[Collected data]
-- ==== Sys2Proof/Laws/Bits.lean ====
section
/-! SUPPORT. Laws of bit fields. -/

namespace Sys2Proof

/-- A field reads what is written to it. -/
theorem fld_setFld {n hi lo v : Nat} {x : BitVec n} (h : lo ≤ hi) (hn : hi < n) : fld (setFld x hi lo v) hi lo = v % 2 ^ (hi + 1 - lo) := by
  unfold fld setFld
  have e : 2 ^ (hi + 1) = 2 ^ lo * 2 ^ (hi + 1 - lo) := by rw [← Nat.pow_add]; congr 1; omega
  have hlo : 0 < 2 ^ lo := Nat.two_pow_pos _
  have hw : 0 < 2 ^ (hi + 1 - lo) := Nat.two_pow_pos _
  have hr : x.toNat % 2 ^ lo < 2 ^ lo := Nat.mod_lt _ hlo
  have en : 2 ^ n = 2 ^ (hi + 1) * 2 ^ (n - (hi + 1)) := by rw [← Nat.pow_add]; congr 1; omega
  rw [BitVec.toNat_ofNat, Nat.shiftRight_eq_div_pow]
  generalize x.toNat >>> (hi + 1) = top
  generalize x.toNat % 2 ^ lo = r at *
  generalize 2 ^ (hi + 1 - lo) = W at *
  generalize 2 ^ lo = L at *
  generalize 2 ^ (n - (hi + 1)) = M at *
  rw [en, e]
  have h1 : (r + v % W * L + top * (L * W)) % (L * W * M) / L % W = (r + v % W * L + top * (L * W)) / L % W := by
    rw [Nat.mul_assoc L W M, Nat.mod_mul_right_div_self, Nat.mod_mul_right_mod]
  rw [h1]
  have h2 : r + v % W * L + top * (L * W) = r + L * (v % W + top * W) := by ring
  rw [h2, Nat.add_mul_div_left _ _ hlo, Nat.div_eq_of_lt hr]
  simp

/-- A word with a field replaced, as a number. -/
theorem setFld_toNat {n hi lo v : Nat} {x : BitVec n} (h : lo ≤ hi) (hn : hi < n) :
    (setFld x hi lo v).toNat = 2 ^ (hi + 1) * (x.toNat / 2 ^ (hi + 1)) + (2 ^ lo * (v % 2 ^ (hi + 1 - lo)) + x.toNat % 2 ^ lo) := by
  have hb : 2 ^ lo * (v % 2 ^ (hi + 1 - lo)) + x.toNat % 2 ^ lo < 2 ^ (hi + 1) := by
    have e : 2 ^ (hi + 1) = 2 ^ lo * 2 ^ (hi + 1 - lo) := by rw [← Nat.pow_add]; congr 1; omega
    have h1 : v % 2 ^ (hi + 1 - lo) + 1 ≤ 2 ^ (hi + 1 - lo) := Nat.mod_lt _ (Nat.two_pow_pos _)
    have h2 := Nat.mod_lt x.toNat (Nat.two_pow_pos lo)
    have h3 := Nat.mul_le_mul_left (2 ^ lo) h1
    rw [e]; rw [Nat.mul_add, Nat.mul_one] at h3; omega
  have hx : 2 ^ (hi + 1) * (x.toNat / 2 ^ (hi + 1)) + 2 ^ (hi + 1) ≤ 2 ^ n := by
    have e : 2 ^ n = 2 ^ (hi + 1) * 2 ^ (n - (hi + 1)) := by rw [← Nat.pow_add]; congr 1; omega
    have h1 : x.toNat / 2 ^ (hi + 1) < 2 ^ (n - (hi + 1)) := by
      rw [Nat.div_lt_iff_lt_mul (Nat.two_pow_pos _), Nat.mul_comm, ← e]; exact x.isLt
    have h3 := Nat.mul_le_mul_left (2 ^ (hi + 1)) (Nat.succ_le_of_lt h1)
    rw [e]; rw [Nat.mul_succ] at h3; exact h3
  unfold setFld
  rw [BitVec.toNat_ofNat, Nat.shiftRight_eq_div_pow, Nat.mod_eq_of_lt]
  · ring
  · have : x.toNat % 2 ^ lo + v % 2 ^ (hi + 1 - lo) * 2 ^ lo + x.toNat / 2 ^ (hi + 1) * 2 ^ (hi + 1)
      = 2 ^ (hi + 1) * (x.toNat / 2 ^ (hi + 1)) + (2 ^ lo * (v % 2 ^ (hi + 1 - lo)) + x.toNat % 2 ^ lo) := by ring
    omega

/-- A bit of a word with a field replaced. -/
theorem bit_setFld {n hi lo v : Nat} {x : BitVec n} (h : lo ≤ hi) (hn : hi < n) (i : Nat) :
    bit (setFld x hi lo v) i = if lo ≤ i ∧ i ≤ hi then v.testBit (i - lo) else bit x i := by
  have hb : 2 ^ lo * (v % 2 ^ (hi + 1 - lo)) + x.toNat % 2 ^ lo < 2 ^ (hi + 1) := by
    have e : 2 ^ (hi + 1) = 2 ^ lo * 2 ^ (hi + 1 - lo) := by rw [← Nat.pow_add]; congr 1; omega
    have h1 : v % 2 ^ (hi + 1 - lo) + 1 ≤ 2 ^ (hi + 1 - lo) := Nat.mod_lt _ (Nat.two_pow_pos _)
    have h2 := Nat.mod_lt x.toNat (Nat.two_pow_pos lo)
    have h3 := Nat.mul_le_mul_left (2 ^ lo) h1
    rw [e]; rw [Nat.mul_add, Nat.mul_one] at h3; omega
  unfold bit
  rw [setFld_toNat h hn, Nat.testBit_two_pow_mul_add _ hb]
  split
  · next hi1 =>
    rw [Nat.testBit_two_pow_mul_add _ (Nat.mod_lt _ (Nat.two_pow_pos _))]
    split
    · next hl => rw [if_neg (by omega), Nat.testBit_mod_two_pow]; simp [hl]
    · next hl => rw [if_pos (by omega), Nat.testBit_mod_two_pow]; simp; omega
  · next hi1 =>
    rw [if_neg (by omega), ← Nat.shiftRight_eq_div_pow, Nat.testBit_shiftRight]; congr 1; omega

/-- A bit of a word with a bit replaced. -/
theorem bit_setBit {n j : Nat} {x : BitVec n} {b : Bool} (hn : j < n) (i : Nat) : bit (setBit x j b) i = if i = j then b else bit x i := by
  unfold setBit
  rw [bit_setFld (Nat.le_refl _) hn]
  by_cases h : i = j
  · subst h; simp; cases b <;> simp
  · rw [if_neg (by omega), if_neg h]

/-- A bit of a field is a bit of the word. -/
theorem fld_testBit {n : Nat} (x : BitVec n) (hi lo i : Nat) : (fld x hi lo).testBit i = (decide (i < hi + 1 - lo) && bit x (lo + i)) := by
  unfold fld bit; rw [Nat.testBit_mod_two_pow, Nat.testBit_shiftRight]

/-- A field apart from the one that is written keeps its value. -/
theorem fld_setFld_ne {n hi lo v h2 l2 : Nat} {x : BitVec n} (h : lo ≤ hi) (hn : hi < n) (hd : h2 < lo ∨ hi < l2) :
    fld (setFld x hi lo v) h2 l2 = fld x h2 l2 := by
  apply Nat.eq_of_testBit_eq
  intro i
  rw [fld_testBit, fld_testBit, bit_setFld h hn]
  by_cases hi : i < h2 + 1 - l2
  · rw [if_neg (by omega)]
  · simp [hi]

/-- A bit apart from the field that is written keeps its value. -/
theorem bit_setFld_ne {n hi lo v i : Nat} {x : BitVec n} (h : lo ≤ hi) (hn : hi < n) (hd : i < lo ∨ hi < i) :
    bit (setFld x hi lo v) i = bit x i := by rw [bit_setFld h hn, if_neg (by omega)]

/-- A field apart from the bit that is written keeps its value. -/
theorem fld_setBit_ne {n j h2 l2 : Nat} {x : BitVec n} {b : Bool} (hn : j < n) (hd : h2 < j ∨ j < l2) :
    fld (setBit x j b) h2 l2 = fld x h2 l2 := fld_setFld_ne (Nat.le_refl _) hn hd

end Sys2Proof
end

#### What you should do:
Could you repeat every record word for word?

#### Result:
-- ==== Sys2Proof/Laws/Bits.lean ====
section
/-! SUPPORT. Laws of bit fields. -/

namespace Sys2Proof

/-- A field reads what is written to it. -/
theorem fld_setFld {n hi lo v : Nat} {x : BitVec n} (h : lo ≤ hi) (hn : hi < n) : fld (setFld x hi lo v) hi lo = v % 2 ^ (hi + 1 - lo) := by
  unfold fld setFld
  have e : 2 ^ (hi + 1) = 2 ^ lo * 2 ^ (hi + 1 - lo) := by rw [← Nat.pow_add]; congr 1; omega
  have hlo : 0 < 2 ^ lo := Nat.two_pow_pos _
  have hw : 0 < 2 ^ (hi + 1 - lo) := Nat.two_pow_pos _
  have hr : x.toNat % 2 ^ lo < 2 ^ lo := Nat.mod_lt _ hlo
  have en : 2 ^ n = 2 ^ (hi + 1) * 2 ^ (n - (hi + 1)) := by rw [← Nat.pow_add]; congr 1; omega
  rw [BitVec.toNat_ofNat, Nat.shiftRight_eq_div_pow]
  generalize x.toNat >>> (hi + 1) = top
  generalize x.toNat % 2 ^ lo = r at *
  generalize 2 ^ (hi + 1 - lo) = W at *
  generalize 2 ^ lo = L at *
  generalize 2 ^ (n - (hi + 1)) = M at *
  rw [en, e]
  have h1 : (r + v % W * L + top * (L * W)) % (L * W * M) / L % W = (r + v % W * L + top * (L * W)) / L % W := by
    rw [Nat.mul_assoc L W M, Nat.mod_mul_right_div_self, Nat.mod_mul_right_mod]
  rw [h1]
  have h2 : r + v % W * L + top * (L * W) = r + L * (v % W + top * W) := by ring
  rw [h2, Nat.add_mul_div_left _ _ hlo, Nat.div_eq_of_lt hr]
  simp

/-- A word with a field replaced, as a number. -/
theorem setFld_toNat {n hi lo v : Nat} {x : BitVec n} (h : lo ≤ hi) (hn : hi < n) :
    (setFld x hi lo v).toNat = 2 ^ (hi + 1) * (x.toNat / 2 ^ (hi + 1)) + (2 ^ lo * (v % 2 ^ (hi + 1 - lo)) + x.toNat % 2 ^ lo) := by
  have hb : 2 ^ lo * (v % 2 ^ (hi + 1 - lo)) + x.toNat % 2 ^ lo < 2 ^ (hi + 1) := by
    have e : 2 ^ (hi + 1) = 2 ^ lo * 2 ^ (hi + 1 - lo) := by rw [← Nat.pow_add]; congr 1; omega
    have h1 : v % 2 ^ (hi + 1 - lo) + 1 ≤ 2 ^ (hi + 1 - lo) := Nat.mod_lt _ (Nat.two_pow_pos _)
    have h2 := Nat.mod_lt x.toNat (Nat.two_pow_pos lo)
    have h3 := Nat.mul_le_mul_left (2 ^ lo) h1
    rw [e]; rw [Nat.mul_add, Nat.mul_one] at h3; omega
  have hx : 2 ^ (hi + 1) * (x.toNat / 2 ^ (hi + 1)) + 2 ^ (hi + 1) ≤ 2 ^ n := by
    have e : 2 ^ n = 2 ^ (hi + 1) * 2 ^ (n - (hi + 1)) := by rw [← Nat.pow_add]; congr 1; omega
    have h1 : x.toNat / 2 ^ (hi + 1) < 2 ^ (n - (hi + 1)) := by
      rw [Nat.div_lt_iff_lt_mul (Nat.two_pow_pos _), Nat.mul_comm, ← e]; exact x.isLt
    have h3 := Nat.mul_le_mul_left (2 ^ (hi + 1)) (Nat.succ_le_of_lt h1)
    rw [e]; rw [Nat.mul_succ] at h3; exact h3
  unfold setFld
  rw [BitVec.toNat_ofNat, Nat.shiftRight_eq_div_pow, Nat.mod_eq_of_lt]
  · ring
  · have : x.toNat % 2 ^ lo + v % 2 ^ (hi + 1 - lo) * 2 ^ lo + x.toNat / 2 ^ (hi + 1) * 2 ^ (hi + 1)
      = 2 ^ (hi + 1) * (x.toNat / 2 ^ (hi + 1)) + (2 ^ lo * (v % 2 ^ (hi + 1 - lo)) + x.toNat % 2 ^ lo) := by ring
    omega

/-- A bit of a word with a field replaced. -/
theorem bit_setFld {n hi lo v : Nat} {x : BitVec n} (h : lo ≤ hi) (hn : hi < n) (i : Nat) :
    bit (setFld x hi lo v) i = if lo ≤ i ∧ i ≤ hi then v.testBit (i - lo) else bit x i := by
  have hb : 2 ^ lo * (v % 2 ^ (hi + 1 - lo)) + x.toNat % 2 ^ lo < 2 ^ (hi + 1) := by
    have e : 2 ^ (hi + 1) = 2 ^ lo * 2 ^ (hi + 1 - lo) := by rw [← Nat.pow_add]; congr 1; omega
    have h1 : v % 2 ^ (hi + 1 - lo) + 1 ≤ 2 ^ (hi + 1 - lo) := Nat.mod_lt _ (Nat.two_pow_pos _)
    have h2 := Nat.mod_lt x.toNat (Nat.two_pow_pos lo)
    have h3 := Nat.mul_le_mul_left (2 ^ lo) h1
    rw [e]; rw [Nat.mul_add, Nat.mul_one] at h3; omega
  unfold bit
  rw [setFld_toNat h hn, Nat.testBit_two_pow_mul_add _ hb]
  split
  · next hi1 =>
    rw [Nat.testBit_two_pow_mul_add _ (Nat.mod_lt _ (Nat.two_pow_pos _))]
    split
    · next hl => rw [if_neg (by omega), Nat.testBit_mod_two_pow]; simp [hl]
    · next hl => rw [if_pos (by omega), Nat.testBit_mod_two_pow]; simp; omega
  · next hi1 =>
    rw [if_neg (by omega), ← Nat.shiftRight_eq_div_pow, Nat.testBit_shiftRight]; congr 1; omega

/-- A bit of a word with a bit replaced. -/
theorem bit_setBit {n j : Nat} {x : BitVec n} {b : Bool} (hn : j < n) (i : Nat) : bit (setBit x j b) i = if i = j then b else bit x i := by
  unfold setBit
  rw [bit_setFld (Nat.le_refl _) hn]
  by_cases h : i = j
  · subst h; simp; cases b <;> simp
  · rw [if_neg (by omega), if_neg h]

/-- A bit of a field is a bit of the word. -/
theorem fld_testBit {n : Nat} (x : BitVec n) (hi lo i : Nat) : (fld x hi lo).testBit i = (decide (i < hi + 1 - lo) && bit x (lo + i)) := by
  unfold fld bit; rw [Nat.testBit_mod_two_pow, Nat.testBit_shiftRight]

/-- A field apart from the one that is written keeps its value. -/
theorem fld_setFld_ne {n hi lo v h2 l2 : Nat} {x : BitVec n} (h : lo ≤ hi) (hn : hi < n) (hd : h2 < lo ∨ hi < l2) :
    fld (setFld x hi lo v) h2 l2 = fld x h2 l2 := by
  apply Nat.eq_of_testBit_eq
  intro i
  rw [fld_testBit, fld_testBit, bit_setFld h hn]
  by_cases hi : i < h2 + 1 - l2
  · rw [if_neg (by omega)]
  · simp [hi]

/-- A bit apart from the field that is written keeps its value. -/
theorem bit_setFld_ne {n hi lo v i : Nat} {x : BitVec n} (h : lo ≤ hi) (hn : hi < n) (hd : i < lo ∨ hi < i) :
    bit (setFld x hi lo v) i = bit x i := by rw [bit_setFld h hn, if_neg (by omega)]

/-- A field apart from the bit that is written keeps its value. -/
theorem fld_setBit_ne {n j h2 l2 : Nat} {x : BitVec n} {b : Bool} (hn : j < n) (hd : h2 < j ∨ j < l2) :
    fld (setBit x j b) h2 l2 = fld x h2 l2 := fld_setFld_ne (Nat.le_refl _) hn hd

end Sys2Proof
end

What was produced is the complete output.